Здесь Ломоносов по прямой линии является предшественником Пушкина. При этом, конечно, необходимо учитывать, что историческая дистанция между Ломоносовым и предметом его постоянных раздумий, Петром I, была слишком мала, чтобы требовать от него пушкинского реализма, спокойствия и такта в оценках царя-просветителя. Четыре пушкинских строки:
То академик, то герой,
То мореплаватель, то плотник,
Он всеобъемлющей душой
На троне вечный был работник, —
сильнее отпечатываются в сознании современного читателя и, пожалуй, больше ему сообщают, нежели все написанное Ломоносовым о Петре I. Но если бы не грандиозная по размаху и глубине первоначальная попытка Ломоносова осмыслить «человека, каков не слыхан был от века», то мы, безусловно, не имели бы именно этой лапидарной пушкинской формулы, выраженной именно в этих, простых и конкретных, и одновременно всеобъемлющих терминах.
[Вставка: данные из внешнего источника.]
-- ==== Sys2Proof/Machine/Flags.lean ====
section
/-! DEFINITION. Every value the spec computes into a counter, a status word or a response: the saturating
increment (R13), the status word (R182), the response data of `TAKE` and `RDSB` (R80) and the code of a
response as four bits (R81). -/

namespace Sys2Proof.Machine

/-- `sat_inc_8` (R13). -/
def satInc8 (x : BitVec 8) : BitVec 8 := if x = 255#8 then 255#8 else x + 1#8

/-- A flag as a number of 32 bits. -/
def bit32 (b : Bool) : Word32 := (BitVec.ofBool b).setWidth 32

/-- `status_word()` (R182). -/
def statusWord (s : State) : Word32 :=
  (s.rxIdx.setWidth 32) <<< 24 ||| (s.ovszCnt.setWidth 32) <<< 16 ||| (s.ovrCnt.setWidth 32) <<< 8
    ||| bit32 s.rxOvf <<< 4 ||| bit32 s.cs <<< 3 ||| (roleBit s.role).setWidth 32 <<< 2
    ||| bit32 s.en <<< 1 ||| bit32 s.ready

/-- The data of a `TAKE` that took a frame of length `n`: `GOT = 1` and `LEN = n` (R80, R120). -/
def takeData (n : BitVec 8) : Word32 := (n.setWidth 32) <<< 8 ||| 1#32

/-- The data of an `RDSB` that read the byte `b` (R80, R124). -/
def byteData (b : Byte) : Word32 := b.setWidth 32

/-- The four bits of a response code (R81). -/
def respCodeBits : RespCode → BitVec 4
  | .ok => 0x0#4
  | .illegal => 0x1#4
  | .notMaster => 0x2#4
  | .badWidth => 0x3#4
  | .delimInPayload => 0x4#4
  | .indexRange => 0x5#4

end Sys2Proof.Machine
end

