-- ==== Sys2Proof/Machine/Operands.lean ====
section
/-! DEFINITION. The operand forms of the transmit commands: how the payload of a frame is built from a byte, a
text or an integer (43_transmit_encoder.md R161 to R164). -/

namespace Sys2Proof.Machine

/-- The payload of `TXB` (R161). -/
def bytePayload (b : Byte) : List Byte := [b]

/-- The payload of `TXS`: the bytes of `text` before its first `0x00`, or all of them (R162). -/
def textPayload : List Byte → List Byte
  | [] => []
  | b :: rest => if b = 0#8 then [] else b :: textPayload rest

/-- `be_bytes(v, W)` (R164): the low `W` bytes of `v`, most significant first. The byte sent first is the one
with the largest shift, `8 * (W - 1)`. -/
def beBytes (v : U64) : Nat → List Byte
  | 0 => []
  | w + 1 => (v >>> (8 * w)).setWidth 8 :: beBytes v w

end Sys2Proof.Machine
end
Пушкинскому спокойствию в оценке Петра I (спокойствие здесь — в философическом, а не в житейском смысле) необходимо предшествует ломоносовский восторг. Ломоносов первым постиг «всеобъемлющую душу» «на троне вечного... работника» и испытал при этом что-то вроде «священного ужаса».
В 1755 году, непосредственно перед началом работы над поэмой, в «Слове похвальном Петру Великому» он писал: «Я в поле меж огнем; я в судных заседаниях между трудными рассуждениями; я в разных художествах между многоразличными махинами; я при строении городов, пристаней, каналов между бесчисленным народа множеством; я меж стенанием валов Белого, Черного, Балтийского, Каспийского моря и самого Океана духом обращаюсь; везде Петра Великого вижу, в поте, в пыли, в дыму, в пламени; и не могу сам себя уверить, что один везде Петр, но многие; и не краткая жизнь, но лет тысяча. С кем сравню великого государя!.. Итак, ежели человека Богу подобного, по нашему понятию, найти надобно, кроме Петра Великого не обретаю». Здесь Ломоносов как бы расшифровывает знаменитую формулу Петра I, содержащуюся в его оде 1743 г.:
Он Бог, он Бог твой был, Россия,
Он члены взял в тебе плотские,
Сошед к тебе от горьких мест...
В сущности, в «Слове похвальном Петру Великому» содержится программа будущей поэмы: выдвинув тезис о божественном характере творческой деятельности Петра I, он должен подтверждать его конкретными примерами, и постепенно эти-то конкретные примеры, в которых во всем размахе и со всей возможной детальностью обрисовывается сущность и величие Петровых дел, выступают на первый план: «...Коль великою любовию, коль горячею ревностию к государю воспалялось начинающееся войско, видя его в своем сообществе за одним столом, тую же приемлющего пищу; видя лице его, пылью и потом покрытое; видя, что от них ничем не разнится, кроме того, что в обучении и в трудах всех прилежнее, всех превосходнее».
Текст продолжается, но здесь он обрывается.